A batalha pela globalização

Macron merece uma vitória clara nas urnas. A França, a União Europeia e também Portugal ficarão mais bem servidos.

Já todos sabemos que a França está dividida em duas. Hoje é dia de saber qual é o tamanho das facções. Como de um lado está Le Pen, seria fácil antecipar uma leitura entre racistas e humanistas. Mas o problema é bem mais complexo, porque quem hoje se revê nas propostas populistas de Le Pen só o faz porque ou é ou se sente como perdedor neste modelo globalizante de que a União Europeia é um dos principais representantes. Por isso é que a batalha eleitoral deste domingo em França deve ser vista como o mais importante capítulo na luta pelo futuro das sociedades abertas.

O modelo europeu no qual se investiu durante toda a segunda metade do século XX — e que tanto ajudou Portugal — funcionou enquanto a economia ajudou. A crise do euro deixou à mostra as fragilidades de um sistema que tem fortes debilidades de representação democrática e ainda maior incapacidade de resposta a quem não está preparado para as exigências do modelo social e económico liberal.
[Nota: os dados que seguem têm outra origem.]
/-- A mask of the low `k` lines keeps the remainder modulo `2 ^ k`. -/
theorem toNat_and_lowLines (w mask : Word) (k : Nat) (h : mask.toNat = 2 ^ k - 1) :
    (w &&& mask).toNat = w.toNat % 2 ^ k := by
  rw [BitVec.toNat_and, h, Nat.and_two_pow_sub_one_eq_mod]

theorem mkWord_toNat (hi lo : Byte) : (mkWord hi lo).toNat = lo.toNat + 256 * hi.toNat := by
  rw [mkWord, BitVec.toNat_append, ← Nat.shiftLeft_add_eq_or_of_lt lo.isLt, Nat.shiftLeft_eq]
  omega

/-- The high eight lines of a word are its page, in place. -/
theorem toNat_and_page (a : Word) : (a &&& 0xFF00).toNat = (a.toNat / 256) <<< 8 := by
  have hpage : a &&& (0xFF00 : Word) = (a >>> 8) <<< 8 := by
    ext i hi
    interval_cases i <;> simp
  have hlt := a.isLt
  rw [hpage, BitVec.toNat_shiftLeft, BitVec.toNat_ushiftRight, Nat.shiftRight_eq_div_pow, Nat.shiftLeft_eq]
  omega

/-- The page of one address and the offset of another in its page, combined by their lines. -/
theorem toNat_page_or_offset (a b : Word) :
    ((a &&& 0xFF00) ||| (b &&& 0x00FF)).toNat = 256 * (a.toNat / 256) + b.toNat % 256 := by
  have hoffset : (b &&& 0x00FF).toNat = b.toNat % 256 := toNat_and_lowLines b _ 8 rfl
  rw [BitVec.toNat_or, toNat_and_page, hoffset,
    ← Nat.shiftLeft_add_eq_or_of_lt (Nat.mod_lt _ (by decide)), Nat.shiftLeft_eq, Nat.mul_comm]

/-- The index of the high byte in a page-wrapped word read. -/
theorem wrappedNext_toNat (a : Word) : ((a &&& 0xFF00) ||| ((a + 1) &&& 0x00FF)).toNat =
    if a.toNat % 256 = 255 then a.toNat - 255 else a.toNat + 1 := by
  have hlt := a.isLt
  have hnext : (a + 1).toNat = (a.toNat + 1) % 65536 := BitVec.toNat_add a 1
  rw [toNat_page_or_offset, hnext]
  split_ifs <;> omega

/-- Settles O47: both reads give a word of two bytes, and the high byte's address is the next one in its range. -/
theorem wordReads : Obligations.WordReads := by
  refine ⟨fun s addr => ?_, fun m a => ?_⟩
  · rw [← add_one_eq_ofNat]
    exact ⟨mkWord_toNat _ _, rfl⟩
  · rw [Memory.loadWordWrapped, mkWord_toNat, wrappedNext_toNat]

/-! ### The peripheral boundary (spec 20_memory R62) -/

@[simp] theorem recordAccess_length (ps : List Peripheral) (k : Nat) (acc : PeriphAccess) :
    (recordAccess ps k acc).length = ps.length := List.length_modify ..

theorem recordAccess_same {ps : List Peripheral} {k : Nat} {p : Peripheral} (h : ps[k]? = some p) (acc : PeriphAccess) :
    (recordAccess ps k acc)[k]? = some ⟨p.ticks, acc :: p.accesses⟩ := by
  simp [recordAccess, h]

theorem recordAccess_other (ps : List Peripheral) {j k : Nat} (h : j ≠ k) (acc : PeriphAccess) :
    (recordAccess ps k acc)[j]? = ps[j]? := by
  simp [recordAccess, Ne.symm h]

theorem load_state_of_not_device {s : State} {addr : Word} (h : ∀ k r w, route s addr ≠ .device k r w) :
    (load s addr).2 = s := by
  cases hr : route s addr with
  | cell k m off => simp [load, hr]
  | device k r w => exact absurd hr (h k r w)
  | unmapped => simp [load, hr]

/-- Settles O48: an access to a peripheral register adds to that peripheral's record, and nothing else of the record
changes. -/
theorem peripheralBoundary : Obligations.PeripheralBoundary :=
  ⟨fun _ _ _ _ _ v _ hr hp =>
    ⟨⟨_, load_device hr, recordAccess_length _ _ _, recordAccess_same hp _, fun _ hj => recordAccess_other _ hj _⟩,
      ⟨_, store_device hr v, recordAccess_length _ _ _, recordAccess_same hp _, fun _ hj => recordAccess_other _ hj _⟩⟩,
    fun _ _ h => load_state_of_not_device h⟩

/-! ### Write-observers (spec 20_memory R65) -/

/-- What `registerObserver` does to the Memory it names. -/
def Memory.register (o : Nat) (m : Memory) : Memory := { m with observers := m.observers ++ [o] }

/-- What `removeObserver` does to the Memory it names (spec 60_exceptions R284). -/
def Memory.unregister (o : Nat) (m : Memory) : Memory := { m with observers := m.observers.filter (· != o) }

/-- The route with the Memory it reaches replaced by `f` of it, if that is Memory number `k`. -/
def Route.mapMemory (k : Nat) (f : Memory → Memory) : Route → Route
  | .cell k' m off => if k' = k then .cell k' (f m) off else .cell k' m off
  | .device k' r w => .device k' r w
  | .unmapped => .unmapped

/-- What changing Memory number `k` in place does to a route. -/
theorem route_modify {s t : State} {k : Nat} {f : Memory → Memory} (hm : t.memories = s.memories.modify k f)
    (hc : t.cfg = s.cfg) (addr : Word) : route t addr = (route s addr).mapMemory k f := by
  unfold route
  rw [hm, hc]
  dsimp only
  cases Config.rangeOf s.cfg (addr &&& s.cfg.addrMask) with
  | none => rfl
  | some r =>
    obtain ⟨lines, value, target⟩ := r
    cases target with
    | fallback => rfl
    | peripheral k' base readMask writeMask => rfl
    | memory k' base mask =>
      dsimp only
      rw [List.getElem?_modify]
      cases s.memories[k']? with
      | none => rfl
      | some m =>
        by_cases hkk : k' = k
        · simp [Route.mapMemory, hkk]
        · simp [Route.mapMemory, hkk, Ne.symm hkk]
Os descontentes foram durante anos acolhidos pelas várias esquerdas, que tratava de os manter dentro do sistema. Acontece que a deriva liberal iniciada por Tony Blair e seguida como cartilha por quase todas as esquerdas europeias abriu um fosso de falta de representação a quem ficou nas margens do sistema. E a crise económica e financeira aumentou as fileiras dos descontentes que, sem acolhimento pelos actores tradicionais, foram à procura de respostas nas franjas do sistema.
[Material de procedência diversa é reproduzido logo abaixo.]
-- ==== Sys2Proof/Syntax.lean ====
section
/-!
DEFINITION. The instructions and steps of the KM-C64: one constructor of Instr for every row of spec/opcode_table.json
(the C, M and W slot encodings of spec 02, 08, 09 and 10, the control-word operations of spec 04 to 07, and the steps
of the pipelines, engines, scheduler, host, fabric and management of spec 95).
-/
namespace Sys2Proof

/-- The seven slots of a bundle, in the order of R10, and the bundle as a whole (R337). -/
inductive Slot where
  | c | s | v0 | v1 | v2 | m | w | whole
  deriving DecidableEq, Repr

/-- The SLOT code of `sys.cause` (R336). -/
def Slot.code : Slot → Nat
  | .c => 0 | .s => 1 | .v0 => 2 | .v1 => 3 | .v2 => 4 | .m => 5 | .w => 6 | .whole => 7

/-- The immediate of format CI (R32): L and imm13, which names a literal word when L = 1. -/
structure CImm where
  l : BitVec 1
  imm : BitVec 13
  deriving DecidableEq, Repr

/-- A source field of a control word (R62, R65): kind, number, empty policy, modifiers. -/
structure Src where
  kind : BitVec 2
  num : BitVec 6
  pol : BitVec 1
  neg : BitVec 1
  abs : BitVec 1
  deriving DecidableEq, Repr

/-- A control word without its opcode, which the constructor of Instr stands for (R62). -/
structure Hcw where
  ty : BitVec 5
  width : BitVec 2
  base : BitVec 2
  rm : BitVec 3
  sat : BitVec 1
  mask : BitVec 3
  z : BitVec 1
  dk : BitVec 2
  dn : BitVec 6
  a : Src
  b : Src
  c : Src
  ty2 : BitVec 5
  rep : BitVec 8
  stride : BitVec 4
  aux : BitVec 16
  deriving DecidableEq, Repr

/-- An S or V slot (R60) with the control word its index names. -/
structure SlotOp where
  slot : Slot
  idx : BitVec 9
  bank : BitVec 4
  ovr : BitVec 3
  h : Hcw
  deriving DecidableEq, Repr

/-- What a PCIe or CXL peer answers to a device-initiated write of a copy (R375, R380). -/
inductive PeerReply where
  | done
  | refused
  deriving DecidableEq, Repr

/-- A routine as its canonical image gives it (R315): the first 32 bytes of its descriptor, its listing with renumbered indices, and
the control words in that order. -/
structure Routine where
  head : List W32
  words : List W32
  hcws : List W256
  deriving DecidableEq, Repr

/-- A substitution-table entry (R319): V, DIGEST, GRADE and PROG, with the routine that its native stands for and whether, as the image's
maker states, the routine's footprint is a function of the registers at entry (R326). -/
structure SubstEntry where
  valid : Bool
  digest : BitVec 128
  grade : BitVec 2
  prog : BitVec 32
  routine : Routine
  fixed : Bool
  deriving DecidableEq, Repr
Encontraram-nas nos movimentos populistas, os mesmos que nos deixam a engolir em seco de cada vez que há uma eleição num país ocidental. Esses aproveitaram para crescer, dinamitando a esquerda tradicional — como se viu em França, em Espanha, em Itália e se verá em Inglaterra daqui a um mês. As causas são comuns e os eleitores de Le Pen são os mesmos de Mélenchon em França, mas também do Podemos em Espanha e do Bloco em Portugal — o que, aliás, explica as recusas de todos em declarar apoio a Macron e a semelhança do discurso ideológico contra a União Europeia.
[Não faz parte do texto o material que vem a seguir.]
-- ==== Sys2Proof/Decode.lean ====
section
/-!
DEFINITION. Encoding and decoding: the C slot (spec 02 R32, R33; 09 R167; 10 R187), the M slot (02 R34, 08 R149), the W slot
(02 R35), control words (04 R60, R62) and the bundle in memory (02 R14-R18, R38). Every function is total; what the spec
assigns no meaning is `none` (cause 0x02) or an illegal bundle (cause 0x01).
-/
namespace Sys2Proof

/-! ## C slot -/

/-- The low 20 bits and the field a of format CI (R32). -/
def ciFields (op : Nat) (a b : BitVec 6) (imm : CImm) : List (Nat × Nat) :=
  [(13, imm.imm.toNat), (1, imm.l.toNat), (6, b.toNat), (6, a.toNat), (6, op)]

/-- Format CI with L = 0 (R167, R187). -/
def ciImm (op : Nat) (a b : BitVec 6) (imm : Nat) : List (Nat × Nat) :=
  [(13, imm), (1, 0), (6, b.toNat), (6, a.toNat), (6, op)]

/-- Formats C3 and CE: the low byte holds minor, or d and minor (R32). -/
def c3Fields (op : Nat) (a b c : BitVec 6) (low : List (Nat × Nat)) : List (Nat × Nat) :=
  low ++ [(6, c.toNat), (6, b.toNat), (6, a.toNat), (6, op)]

/-- Format CJ (R32). -/
def cjFields (op : Nat) (cond : BitVec 4) (a : BitVec 6) (off : BitVec 16) : List (Nat × Nat) :=
  [(16, off.toNat), (6, a.toNat), (4, cond.toNat), (6, op)]

/-- The minor byte of an indexed access (R174). -/
def xMinor (sz : BitVec 3) (sh : BitVec 2) : List (Nat × Nat) := [(3, sz.toNat), (2, sh.toNat), (3, 0)]

/-- The immediate of a vector access (R167). -/
def vFields (op : Nat) (a b : BitVec 6) (w : BitVec 2) (buf : BitVec 1) (off : BitVec 10) : List (Nat × Nat) :=
  [(10, off.toNat), (1, buf.toNat), (2, w.toNat), (1, 0), (6, b.toNat), (6, a.toNat), (6, op)]

/-- The low byte of an atomic: operation, zero, size (R187). -/
def amoMinor (m : Nat) (sz : BitVec 1) : List (Nat × Nat) := [(5, m), (2, 0), (1, sz.toNat)]

/-- The low byte of a gather or scatter (R184). -/
def gathMinor (k : BitVec 3) (w : BitVec 2) (sc : BitVec 1) (e : BitVec 2) : List (Nat × Nat) :=
  [(2, e.toNat), (1, sc.toNat), (2, w.toNat), (3, k.toNat)]

/-- The fields of a C slot, lowest first; `none` where the instruction is not in the C slot. -/
def Instr.cFields : Instr → Option (List (Nat × Nat))
  | .br cond a off => some (cjFields 0x01 cond a off)
  | .jmp off => some (cjFields 0x02 0 0 off)
  | .jmpr b imm => some (ciFields 0x03 0 b imm)
  | .call off => some (cjFields 0x04 0 0 off)
  | .callr off => some (cjFields 0x05 0 0 off)
  | .ret b => some (c3Fields 0x06 0 b 0 [(8, 0)])
  | .loop a off => some (cjFields 0x07 0 a off)
  | .ld a b imm => some (ciFields 0x08 a b imm)
  | .ldx a b c sz sh => some (c3Fields 0x09 a b c (xMinor sz sh))
  | .lds a b imm => some (ciFields 0x0A a b imm)
  | .chkp a b => some (c3Fields 0x0B a b 0 [(8, 0)])
  | .st a b imm => some (ciFields 0x0C a b imm)
  | .stx a b c sz sh => some (c3Fields 0x0D a b c (xMinor sz sh))
  | .pref lvl b imm => some (ciFields 0x0E (lvl.setWidth 6) b imm)
  | .ipref off => some (cjFields 0x0F 0 0 off)
  | .vld a b w buf off => some (vFields 0x10 a b w buf off)
  | .vst a b w buf off => some (vFields 0x11 a b w buf off)
  | .vldh a b c w => some (c3Fields 0x12 a b c [(6, 0), (2, w.toNat)])
  | .vsth a b c w => some (c3Fields 0x13 a b c [(6, 0), (2, w.toNat)])
  | .vgath a b c k w sc e => some (c3Fields 0x14 a b c (gathMinor k w sc e))
  | .vscat a b c k w sc e => some (c3Fields 0x15 a b c (gathMinor k w sc e))
  | .vlds a b w buf off => some (vFields 0x16 a b w buf off)
  | .vchkp a b w => some (c3Fields 0x17 a b 0 [(2, w.toNat), (6, 0)])
  | .amoAdd a b c sz => some (c3Fields 0x18 a b c (amoMinor 0x0 sz))
  | .amoAnd a b c sz => some (c3Fields 0x18 a b c (amoMinor 0x1 sz))
  | .amoOr a b c sz => some (c3Fields 0x18 a b c (amoMinor 0x2 sz))
  | .amoXor a b c sz => some (c3Fields 0x18 a b c (amoMinor 0x3 sz))
  | .amoMin a b c sz => some (c3Fields 0x18 a b c (amoMinor 0x4 sz))
  | .amoMax a b c sz => some (c3Fields 0x18 a b c (amoMinor 0x5 sz))
  | .amoMinn a b c sz => some (c3Fields 0x18 a b c (amoMinor 0x6 sz))
  | .amoMaxn a b c sz => some (c3Fields 0x18 a b c (amoMinor 0x7 sz))
  | .amoSwap a b c sz => some (c3Fields 0x18 a b c (amoMinor 0x8 sz))
  | .amoCas a b c sz => some (c3Fields 0x18 a b c (amoMinor 0x9 sz))
  | .amoIncw a b c sz => some (c3Fields 0x18 a b c (amoMinor 0xA sz))
  | .amoFaddb a b c sz => some (c3Fields 0x18 a b c (amoMinor 0xB sz))
  | .amoFadd a b c sz => some (c3Fields 0x18 a b c (amoMinor 0xC sz))
  | .redAdd b c sz => some (c3Fields 0x19 0 b c (amoMinor 0x0 sz))
  | .redAnd b c sz => some (c3Fields 0x19 0 b c (amoMinor 0x1 sz))
  | .redOr b c sz => some (c3Fields 0x19 0 b c (amoMinor 0x2 sz))
  | .redXor b c sz => some (c3Fields 0x19 0 b c (amoMinor 0x3 sz))
  | .redMin b c sz => some (c3Fields 0x19 0 b c (amoMinor 0x4 sz))
  | .redMax b c sz => some (c3Fields 0x19 0 b c (amoMinor 0x5 sz))
  | .redMinn b c sz => some (c3Fields 0x19 0 b c (amoMinor 0x6 sz))
  | .redMaxn b c sz => some (c3Fields 0x19 0 b c (amoMinor 0x7 sz))
  | .redIncw b c sz => some (c3Fields 0x19 0 b c (amoMinor 0xA sz))
  | .redFaddb b c sz => some (c3Fields 0x19 0 b c (amoMinor 0xB sz))
  | .redFadd b c sz => some (c3Fields 0x19 0 b c (amoMinor 0xC sz))
  | .amov b c sz => some (c3Fields 0x1A 0 b c (amoMinor 0x0 sz))
  | .depdec b imm => some (ciFields 0x1B 0 b imm)
  | .copy a b c h => some (c3Fields 0x20 a b c [(8, h.toNat)])
  | .copyx a b c => some (c3Fields 0x21 a b c [(8, 0)])
  | .copyo a b c h => some (c3Fields 0x22 a b c [(8, h.toNat)])
  | .brel a => some (ciImm 0x23 a 0 0)
  | .bset a b c => some (c3Fields 0x24 a b c [(8, 0)])
  | .stage b imm => some (ciFields 0x25 0 b imm)
  | .expect a b m g => some (ciImm 0x26 a b (m.toNat + 64 * g.toNat))
  | .arrive a m g => some (ciImm 0x27 a 0 (m.toNat + 64 * g.toNat))
  | .arriveInit a b m g => some (ciImm 0x27 a b (m.toNat + 64 * g.toNat + 128))
  | .join a => some (ciImm 0x28 a 0 0)
  | .leave a => some (ciImm 0x29 a 0 0)
  | .gbar a => some (ciImm 0x2A a 0 0)
  | .ysend a slot => some (c3Fields 0x2B a 0 0 [(4, slot.toNat), (4, 0)])
  | .yrecv b slot => some (ciImm 0x2C 0 b slot.toNat)
  | .fence scope t => some (c3Fields 0x2D 0 0 0 [(3, scope.toNat), (1, t.toNat), (4, 0)])
  | .fencep scope p q =>
    some (c3Fields 0x2E (scope.setWidth 6) (q.setWidth 6) ((q >>> 6).setWidth 6) [(7, p.toNat), (1, 0)])
  | .prmx a b imm => some (ciFields 0x2F a b imm)
  | .spawn b => some (c3Fields 0x30 0 b 0 [(8, 0)])
  | .endTask => some (c3Fields 0x31 0 0 0 [(8, 0)])
  | .phase a => some (ciImm 0x32 a 0 0)
  | .ctopen a off => some (cjFields 0x33 0 a off)
  | .ctclose => some (c3Fields 0x34 0 0 0 [(8, 0)])
  | .trap b imm => some (ciFields 0x35 0 b imm)
  | .eret => some (c3Fields 0x36 0 0 0 [(8, 0)])
  | .hset b c => some (c3Fields 0x38 0 b c [(8, 0)])
  | .rlay b c tag => some (c3Fields 0x39 0 b c [(5, 0), (3, tag.toNat)])
  | .tenc a b c fmt v16l auto =>
    some (c3Fields 0x3A a b c [(1, v16l.toNat), (1, auto.toNat), (3, 0), (3, fmt.toNat)])
  | .rset g b => some (c3Fields 0x3B (g.setWidth 6) b 0 [(8, 0)])
  | .mfs a n => some (ciImm 0x3C a 0 n.toNat)
  | .mts a n => some (ciImm 0x3D a 0 n.toNat)
  | .hsnap a => some (c3Fields 0x3E a 0 0 [(8, 0)])
  | _ => none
França não vive uma situação muito diferente da da maioria dos países europeus. Mas tem algumas particularidades que contribuem para que sirva de exemplo neste conflito entre defensores e críticos da globalização. Em França, em grande medida, a integração dos imigrantes está por fazer. A crise identitária, que é mais cultural que económica, também é pesada. E a longevidade da Frente Nacional também a torna mais credível.

É neste contexto que se joga esta eleição entre Emmanuel Macron e Marine Le Pen. Macron pode ser fraco, mas é o líder dos defensores da sociedade aberta, e por isso merece um apoio declarado e entusiástico. Merece também uma vitória clara nas urnas. A França, a União Europeia e também Portugal ficarão mais bem servidos.